The study also showed significant differences between the time to a successful suicide, which means that some cancer patients are more vulnerable in certain periods.
- The researchers identified a total of 980,761 (493,234 males and 487,094 female) cancer patients which meant that 13.4 million-person years were included in the final data analysis. The team identified 162 suicides and 1222 suicide attempts.
- In the general population, the suicide rate is 10 per 100,000 people. The team found that the all-cancer suicide rate was 30 per 100,000 people. In the urological cancers the figures are 36 per 100,000 people in kidney cancer, 48 suicides per 100,000 in bladder cancer, and 52 per 100,000 people in prostate cancer.
- In the general population, there is an average of 25 suicide attempts for each successful suicide. In kidney cancer this ratio is 1 suicide for every 10 attempts. In bladder and prostate cancer, this ratio drops to one suicide for every 7 attempts.
- The time taken to commit suicide also varies substantially: median time to suicide is 175 days from diagnosis for kidney cancer, 846 days for prostate cancer, and 1037 days for bladder cancer.
Commenting, EAU Adjunct Secretary General, Prof Hein van Poppel (Leuven) said:”This important work shows just how distressing cancer can be, but it also shows that there may be special factors associated with urological cancers which make them even more stressful than other cancers. It looks like urological cancers can affect patients’ sense of self in a way that many cancers don’t.

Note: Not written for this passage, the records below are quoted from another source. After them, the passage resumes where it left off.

@[simp] theorem encodeEntry_copy (h : EntHdr) (s : W) (d : W) (n0 : BitVec 16) (n1 : BitVec 16) (n2 : BitVec 16) (n3 : BitVec 16) (a : W32) (b : W32) (c : W32) (x : W32) (y : W32) (z : W32) : encodeEntry (.copy h s d n0 n1 n2 n3 a b c x y z) = (hdrBytes 0x01 h ++ wordBytes 64 s ++ wordBytes 64 d ++ wordBytes 16 n0 ++ wordBytes 16 n1 ++ wordBytes 16 n2 ++ wordBytes 16 n3 ++ wordBytes 32 a ++ wordBytes 32 b ++ wordBytes 32 c ++ wordBytes 32 x ++ wordBytes 32 y ++ wordBytes 32 z) := rfl
@[simp] theorem encodeEntry_gath (h : EntHdr) (s : W) (d : W) (x : W) (n : W32) (r : W32) (t : W) (i : Byte) : encodeEntry (.gath h s d x n r t i) = (hdrBytes 0x02 h ++ wordBytes 64 s ++ wordBytes 64 d ++ wordBytes 64 x ++ wordBytes 32 n ++ wordBytes 32 r ++ wordBytes 64 t ++ [i] ++ zb 7) := rfl
@[simp] theorem encodeEntry_scat (h : EntHdr) (s : W) (d : W) (x : W) (n : W32) (r : W32) (t : W) (i : Byte) : encodeEntry (.scat h s d x n r t i) = (hdrBytes 0x03 h ++ wordBytes 64 s ++ wordBytes 64 d ++ wordBytes 64 x ++ wordBytes 32 n ++ wordBytes 32 r ++ wordBytes 64 t ++ [i] ++ zb 7) := rfl
@[simp] theorem encodeEntry_xpose (h : EntHdr) (s : W) (d : W) (r : W32) (c : W32) (ss : W) (ds : W) : encodeEntry (.xpose h s d r c ss ds) = (hdrBytes 0x04 h ++ wordBytes 64 s ++ wordBytes 64 d ++ wordBytes 32 r ++ wordBytes 32 c ++ wordBytes 64 ss ++ wordBytes 64 ds ++ zb 8) := rfl
@[simp] theorem encodeEntry_conv (h : EntHdr) (s : W) (d : W) (x : W) (n : W32) (sm : Off) (f : BitVec 4) (bf : Bool) (sth : Bool) (rm : BitVec 3) (sl : BitVec 16) (seed : W) : encodeEntry (.conv h s d x n sm f bf sth rm sl seed) = (hdrBytes 0x05 h ++ wordBytes 64 s ++ wordBytes 64 d ++ wordBytes 64 x ++ wordBytes 32 n ++ wordBytes 32 ((0 : BitVec 9) ++ sm) ++ [(0 : BitVec 2) ++ BitVec.ofBool sth ++ BitVec.ofBool bf ++ f, (0 : BitVec 5) ++ rm] ++ wordBytes 16 sl ++ zb 4 ++ wordBytes 64 seed) := rfl
@[simp] theorem encodeEntry_decomp (h : EntHdr) (s : W) (d : W) (n : W32) : encodeEntry (.decomp h s d n) = (hdrBytes 0x06 h ++ wordBytes 64 s ++ wordBytes 64 d ++ wordBytes 32 n ++ zb 28) := rfl
@[simp] theorem encodeEntry_cmprs (h : EntHdr) (s : W) (d : W) (x : W) (y : W) (n : W32) (rm : BitVec 3) (seed : W) : encodeEntry (.cmprs h s d x y n rm seed) = (hdrBytes 0x07 h ++ wordBytes 64 s ++ wordBytes 64 d ++ wordBytes 64 x ++ wordBytes 64 y ++ wordBytes 32 n ++ [(0 : BitVec 5) ++ rm] ++ zb 3 ++ wordBytes 64 seed) := rfl
@[simp] theorem encodeEntry_mcast (h : EntHdr) (s : W) (x : W) (n : W32) (nd : Byte) : encodeEntry (.mcast h s x n nd) = (hdrBytes 0x08 h ++ wordBytes 64 s ++ wordBytes 64 x ++ wordBytes 32 n ++ [nd] ++ zb 27) := rfl
@[simp] theorem encodeEntry_red (h : EntHdr) (x : W) (d : W) (n : W32) (ns : Byte) (op : BitVec 2) (acc : Bool) (t : Byte) : encodeEntry (.red h x d n ns op acc t) = (hdrBytes 0x09 h ++ wordBytes 64 x ++ wordBytes 64 d ++ wordBytes 32 n ++ [ns, (0 : BitVec 5) ++ BitVec.ofBool acc ++ op, t] ++ zb 25) := rfl
@[simp] theorem encodeEntry_fill (h : EntHdr) (d : W) (n : W32) (v : W) : encodeEntry (.fill h d n v) = (hdrBytes 0x0A h ++ zb 8 ++ wordBytes 64 d ++ wordBytes 32 n ++ zb 4 ++ wordBytes 64 v ++ zb 16) := rfl
@[simp] theorem encodeEntry_atom (h : EntHdr) (d : W) (o : W) (c : W) (r : Off) (op : BitVec 3) (w : Bool) : encodeEntry (.atom h d o c r op w) = (hdrBytes 0x0B h ++ zb 8 ++ wordBytes 64 d ++ wordBytes 64 o ++ wordBytes 64 c ++ wordBytes 32 ((0 : BitVec 9) ++ r) ++ [(0 : BitVec 4) ++ BitVec.ofBool w ++ op] ++ zb 11) := rfl
@[simp] theorem encodeEntry_sempr (h : EntHdr) (d : W) (a : W32) : encodeEntry (.sempr h d a) = (hdrBytes 0x0C h ++ zb 8 ++ wordBytes 64 d ++ wordBytes 32 a ++ zb 28) := rfl
@[simp] theorem encodeEntry_flipv (h : EntHdr) (r : Byte) (v : Byte) (i : Bool) : encodeEntry (.flipv h r v i) = (hdrBytes 0x0D h ++ [r, v, (0 : BitVec 7) ++ BitVec.ofBool i] ++ zb 45) := rfl
@[simp] theorem encodeEntry_pref (h : EntHdr) (d : W) (l : W) : encodeEntry (.pref h d l) = (hdrBytes 0x0E h ++ zb 8 ++ wordBytes 64 d ++ wordBytes 64 l ++ zb 24) := rfl
@[simp] theorem encodeEntry_loop (n : W32) (ds : W) (dd : W) (dx : W) : encodeEntry (.loop n ds dd dx) = ([0x20] ++ zb 15 ++ wordBytes 32 n ++ zb 4 ++ wordBytes 64 ds ++ wordBytes 64 dd ++ wordBytes 64 dx ++ zb 16) := rfl
@[simp] theorem encodeEntry_endl : encodeEntry .endl = ([0x21] ++ zb 63) := rfl
@[simp] theorem encodeEntry_ifsem (a : Off) (n : W32) (k : W32) : encodeEntry (.ifsem a n k) = ([0x22] ++ zb 15 ++ wordBytes 32 ((0 : BitVec 9) ++ a) ++ wordBytes 32 n ++ wordBytes 32 k ++ zb 36) := rfl
@[simp] theorem encodeEntry_waits (a : Off) (n : W32) : encodeEntry (.waits a n) = ([0x23] ++ zb 15 ++ wordBytes 32 ((0 : BitVec 9) ++ a) ++ wordBytes 32 n ++ zb 40) := rfl
@[simp] theorem encodeEntry_jmp (o : W32) : encodeEntry (.jmp o) = ([0x24] ++ zb 15 ++ wordBytes 32 o ++ zb 44) := rfl
@[simp] theorem encodeEntry_chainFence (k : Byte) (s : Byte) : encodeEntry (.chainFence k s) = ([0x25] ++ zb 15 ++ [k, s] ++ zb 46) := rfl
@[simp] theorem encodeEntry_chainEnd : encodeEntry .chainEnd = ([0x26] ++ zb 63) := rfl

The work implies that some urological cancers, such as kidney cancer, can lead to fairly immediate distress, whereas the distress associated with prostate and bladder cancer may take a while to hit home – perhaps when patients begin to take up some of the problems associated with returning to normal life.

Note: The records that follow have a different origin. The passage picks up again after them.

/-! ### The package -/

@[simp] theorem State.setCoreAt_hbm (s : State) (c : Fin 128) (k : Core) : (s.setCoreAt c k).hbm = s.hbm := rfl
@[simp] theorem State.setCoreAt_host (s : State) (c : Fin 128) (k : Core) : (s.setCoreAt c k).host = s.host := rfl
@[simp] theorem State.setCoreAt_ctxTable (s : State) (c : Fin 128) (k : Core) : (s.setCoreAt c k).ctxTable = s.ctxTable := rfl
@[simp] theorem State.setCoreAt_regions (s : State) (c : Fin 128) (k : Core) : (s.setCoreAt c k).regions = s.regions := rfl
@[simp] theorem State.setCoreAt_queues (s : State) (c : Fin 128) (k : Core) : (s.setCoreAt c k).queues = s.queues := rfl
@[simp] theorem State.setCoreAt_parts (s : State) (c : Fin 128) (k : Core) : (s.setCoreAt c k).parts = s.parts := rfl
@[simp] theorem State.setCoreAt_tlb1 (s : State) (c : Fin 128) (k : Core) : (s.setCoreAt c k).tlb1 = s.tlb1 := rfl
@[simp] theorem State.setCoreAt_tlb2 (s : State) (c : Fin 128) (k : Core) : (s.setCoreAt c k).tlb2 = s.tlb2 := rfl
@[simp] theorem State.setCoreAt_atomics (s : State) (c : Fin 128) (k : Core) : (s.setCoreAt c k).atomics = s.atomics := rfl
@[simp] theorem State.setCoreAt_lastPort (s : State) (c : Fin 128) (k : Core) : (s.setCoreAt c k).lastPort = s.lastPort := rfl
@[simp] theorem State.setCoreAt_mgmt (s : State) (c : Fin 128) (k : Core) : (s.setCoreAt c k).mgmt = s.mgmt := rfl
@[simp] theorem State.setCoreAt_poison (s : State) (c : Fin 128) (k : Core) : (s.setCoreAt c k).poison = s.poison := rfl
@[simp] theorem State.setCoreAt_irqs (s : State) (c : Fin 128) (k : Core) : (s.setCoreAt c k).irqs = s.irqs := rfl
@[simp] theorem State.setCoreAt_reply (s : State) (c : Fin 128) (k : Core) : (s.setCoreAt c k).reply = s.reply := rfl
@[simp] theorem State.setCoreAt_peerFault (s : State) (c : Fin 128) (k : Core) : (s.setCoreAt c k).peerFault = s.peerFault := rfl
@[simp] theorem State.setCoreAt_sent (s : State) (c : Fin 128) (k : Core) : (s.setCoreAt c k).sent = s.sent := rfl
@[simp] theorem State.setCoreAt_nextId (s : State) (c : Fin 128) (k : Core) : (s.setCoreAt c k).nextId = s.nextId := rfl
@[simp] theorem State.setCoreAt_turn (s : State) (c : Fin 128) (k : Core) : (s.setCoreAt c k).turn = s.turn := rfl
@[simp] theorem State.setCoreAt_tick (s : State) (c : Fin 128) (k : Core) : (s.setCoreAt c k).tick = s.tick := rfl
@[simp] theorem State.setCoreAt_free (s : State) (c : Fin 128) (k : Core) : (s.setCoreAt c k).free = s.free := rfl
@[simp] theorem State.setCoreAt_fairAt (s : State) (c : Fin 128) (k : Core) : (s.setCoreAt c k).fairAt = s.fairAt := rfl
@[simp] theorem State.setCoreAt_fairIn (s : State) (c : Fin 128) (k : Core) : (s.setCoreAt c k).fairIn = s.fairIn := rfl
@[simp] theorem State.setCoreAt_now (s : State) (c : Fin 128) (k : Core) : (s.setCoreAt c k).now = s.now := rfl
@[simp] theorem State.setCoreAt_issue (s : State) (c : Fin 128) (k : Core) : (s.setCoreAt c k).issue = s.issue := rfl

@[simp] theorem State.setQueue_cores (s : State) (q : BitVec 10) (x : Queue) : (s.setQueue q x).cores = s.cores := rfl
@[simp] theorem State.setQueue_hbm (s : State) (q : BitVec 10) (x : Queue) : (s.setQueue q x).hbm = s.hbm := rfl
@[simp] theorem State.setQueue_host (s : State) (q : BitVec 10) (x : Queue) : (s.setQueue q x).host = s.host := rfl
@[simp] theorem State.setQueue_ctxTable (s : State) (q : BitVec 10) (x : Queue) : (s.setQueue q x).ctxTable = s.ctxTable := rfl
@[simp] theorem State.setQueue_regions (s : State) (q : BitVec 10) (x : Queue) : (s.setQueue q x).regions = s.regions := rfl
@[simp] theorem State.setQueue_parts (s : State) (q : BitVec 10) (x : Queue) : (s.setQueue q x).parts = s.parts := rfl
@[simp] theorem State.setQueue_tlb1 (s : State) (q : BitVec 10) (x : Queue) : (s.setQueue q x).tlb1 = s.tlb1 := rfl
@[simp] theorem State.setQueue_tlb2 (s : State) (q : BitVec 10) (x : Queue) : (s.setQueue q x).tlb2 = s.tlb2 := rfl
@[simp] theorem State.setQueue_atomics (s : State) (q : BitVec 10) (x : Queue) : (s.setQueue q x).atomics = s.atomics := rfl
@[simp] theorem State.setQueue_lastPort (s : State) (q : BitVec 10) (x : Queue) : (s.setQueue q x).lastPort = s.lastPort := rfl
@[simp] theorem State.setQueue_mgmt (s : State) (q : BitVec 10) (x : Queue) : (s.setQueue q x).mgmt = s.mgmt := rfl
@[simp] theorem State.setQueue_poison (s : State) (q : BitVec 10) (x : Queue) : (s.setQueue q x).poison = s.poison := rfl
@[simp] theorem State.setQueue_irqs (s : State) (q : BitVec 10) (x : Queue) : (s.setQueue q x).irqs = s.irqs := rfl
@[simp] theorem State.setQueue_reply (s : State) (q : BitVec 10) (x : Queue) : (s.setQueue q x).reply = s.reply := rfl
@[simp] theorem State.setQueue_peerFault (s : State) (q : BitVec 10) (x : Queue) : (s.setQueue q x).peerFault = s.peerFault := rfl
@[simp] theorem State.setQueue_sent (s : State) (q : BitVec 10) (x : Queue) : (s.setQueue q x).sent = s.sent := rfl
@[simp] theorem State.setQueue_nextId (s : State) (q : BitVec 10) (x : Queue) : (s.setQueue q x).nextId = s.nextId := rfl
@[simp] theorem State.setQueue_turn (s : State) (q : BitVec 10) (x : Queue) : (s.setQueue q x).turn = s.turn := rfl
@[simp] theorem State.setQueue_tick (s : State) (q : BitVec 10) (x : Queue) : (s.setQueue q x).tick = s.tick := rfl
@[simp] theorem State.setQueue_free (s : State) (q : BitVec 10) (x : Queue) : (s.setQueue q x).free = s.free := rfl
@[simp] theorem State.setQueue_fairAt (s : State) (q : BitVec 10) (x : Queue) : (s.setQueue q x).fairAt = s.fairAt := rfl
@[simp] theorem State.setQueue_fairIn (s : State) (q : BitVec 10) (x : Queue) : (s.setQueue q x).fairIn = s.fairIn := rfl
@[simp] theorem State.setQueue_now (s : State) (q : BitVec 10) (x : Queue) : (s.setQueue q x).now = s.now := rfl
@[simp] theorem State.setQueue_issue (s : State) (q : BitVec 10) (x : Queue) : (s.setQueue q x).issue = s.issue := rfl

@[simp] theorem State.setPart_cores (s : State) (p : Nat) (x : Part) : (s.setPart p x).cores = s.cores := rfl
@[simp] theorem State.setPart_hbm (s : State) (p : Nat) (x : Part) : (s.setPart p x).hbm = s.hbm := rfl
@[simp] theorem State.setPart_host (s : State) (p : Nat) (x : Part) : (s.setPart p x).host = s.host := rfl
@[simp] theorem State.setPart_ctxTable (s : State) (p : Nat) (x : Part) : (s.setPart p x).ctxTable = s.ctxTable := rfl
@[simp] theorem State.setPart_regions (s : State) (p : Nat) (x : Part) : (s.setPart p x).regions = s.regions := rfl
@[simp] theorem State.setPart_queues (s : State) (p : Nat) (x : Part) : (s.setPart p x).queues = s.queues := rfl
@[simp] theorem State.setPart_tlb1 (s : State) (p : Nat) (x : Part) : (s.setPart p x).tlb1 = s.tlb1 := rfl
@[simp] theorem State.setPart_tlb2 (s : State) (p : Nat) (x : Part) : (s.setPart p x).tlb2 = s.tlb2 := rfl
@[simp] theorem State.setPart_atomics (s : State) (p : Nat) (x : Part) : (s.setPart p x).atomics = s.atomics := rfl
@[simp] theorem State.setPart_lastPort (s : State) (p : Nat) (x : Part) : (s.setPart p x).lastPort = s.lastPort := rfl
@[simp] theorem State.setPart_mgmt (s : State) (p : Nat) (x : Part) : (s.setPart p x).mgmt = s.mgmt := rfl
@[simp] theorem State.setPart_poison (s : State) (p : Nat) (x : Part) : (s.setPart p x).poison = s.poison := rfl
@[simp] theorem State.setPart_irqs (s : State) (p : Nat) (x : Part) : (s.setPart p x).irqs = s.irqs := rfl
@[simp] theorem State.setPart_reply (s : State) (p : Nat) (x : Part) : (s.setPart p x).reply = s.reply := rfl
@[simp] theorem State.setPart_peerFault (s : State) (p : Nat) (x : Part) : (s.setPart p x).peerFault = s.peerFault := rfl
@[simp] theorem State.setPart_sent (s : State) (p : Nat) (x : Part) : (s.setPart p x).sent = s.sent := rfl
@[simp] theorem State.setPart_nextId (s : State) (p : Nat) (x : Part) : (s.setPart p x).nextId = s.nextId := rfl
@[simp] theorem State.setPart_turn (s : State) (p : Nat) (x : Part) : (s.setPart p x).turn = s.turn := rfl
@[simp] theorem State.setPart_tick (s : State) (p : Nat) (x : Part) : (s.setPart p x).tick = s.tick := rfl
@[simp] theorem State.setPart_free (s : State) (p : Nat) (x : Part) : (s.setPart p x).free = s.free := rfl
@[simp] theorem State.setPart_fairAt (s : State) (p : Nat) (x : Part) : (s.setPart p x).fairAt = s.fairAt := rfl
@[simp] theorem State.setPart_fairIn (s : State) (p : Nat) (x : Part) : (s.setPart p x).fairIn = s.fairIn := rfl
@[simp] theorem State.setPart_now (s : State) (p : Nat) (x : Part) : (s.setPart p x).now = s.now := rfl
@[simp] theorem State.setPart_issue (s : State) (p : Nat) (x : Part) : (s.setPart p x).issue = s.issue := rfl

@[simp] theorem State.raise_cores (s : State) (v : Nat) : (s.raise v).cores = s.cores := rfl
@[simp] theorem State.raise_hbm (s : State) (v : Nat) : (s.raise v).hbm = s.hbm := rfl
@[simp] theorem State.raise_host (s : State) (v : Nat) : (s.raise v).host = s.host := rfl
@[simp] theorem State.raise_ctxTable (s : State) (v : Nat) : (s.raise v).ctxTable = s.ctxTable := rfl
@[simp] theorem State.raise_regions (s : State) (v : Nat) : (s.raise v).regions = s.regions := rfl
@[simp] theorem State.raise_queues (s : State) (v : Nat) : (s.raise v).queues = s.queues := rfl
@[simp] theorem State.raise_parts (s : State) (v : Nat) : (s.raise v).parts = s.parts := rfl
@[simp] theorem State.raise_tlb1 (s : State) (v : Nat) : (s.raise v).tlb1 = s.tlb1 := rfl
@[simp] theorem State.raise_tlb2 (s : State) (v : Nat) : (s.raise v).tlb2 = s.tlb2 := rfl
@[simp] theorem State.raise_atomics (s : State) (v : Nat) : (s.raise v).atomics = s.atomics := rfl
@[simp] theorem State.raise_lastPort (s : State) (v : Nat) : (s.raise v).lastPort = s.lastPort := rfl
@[simp] theorem State.raise_mgmt (s : State) (v : Nat) : (s.raise v).mgmt = s.mgmt := rfl
@[simp] theorem State.raise_poison (s : State) (v : Nat) : (s.raise v).poison = s.poison := rfl
@[simp] theorem State.raise_reply (s : State) (v : Nat) : (s.raise v).reply = s.reply := rfl
@[simp] theorem State.raise_peerFault (s : State) (v : Nat) : (s.raise v).peerFault = s.peerFault := rfl
@[simp] theorem State.raise_sent (s : State) (v : Nat) : (s.raise v).sent = s.sent := rfl
@[simp] theorem State.raise_nextId (s : State) (v : Nat) : (s.raise v).nextId = s.nextId := rfl
@[simp] theorem State.raise_turn (s : State) (v : Nat) : (s.raise v).turn = s.turn := rfl
@[simp] theorem State.raise_tick (s : State) (v : Nat) : (s.raise v).tick = s.tick := rfl
@[simp] theorem State.raise_free (s : State) (v : Nat) : (s.raise v).free = s.free := rfl
@[simp] theorem State.raise_fairAt (s : State) (v : Nat) : (s.raise v).fairAt = s.fairAt := rfl
@[simp] theorem State.raise_fairIn (s : State) (v : Nat) : (s.raise v).fairIn = s.fairIn := rfl
@[simp] theorem State.raise_now (s : State) (v : Nat) : (s.raise v).now = s.now := rfl
@[simp] theorem State.raise_issue (s : State) (v : Nat) : (s.raise v).issue = s.issue := rfl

We also need to put things in context: many patients recover well, and don’t reach the stage of despair or distress which brings them to think of suicide. Nevertheless, this is a real problem. We need to recognise that the figures presented here are for suicides, which means that they are at the ‘sharp end of emotional distress’. For every suicide or attempted suicide, there will be many more patients who find difficulty in coping.
This distress does not stop when the cancer is removed or contained, and we owe it to patients to ensure that ongoing emotional support and mental health care is fully integrated in cancer care”.
(Professor van Poppel was not involved in this work. He is a specialist in urological cancers).
The team noted a limitation of the study: they looked at the general suicide rate, not at the rate of suicides according to age (age-standardised suicide rate), however a comparison to baseline population suicide rates could only be made using crude suicide rates per 100,000 as this is population level data available.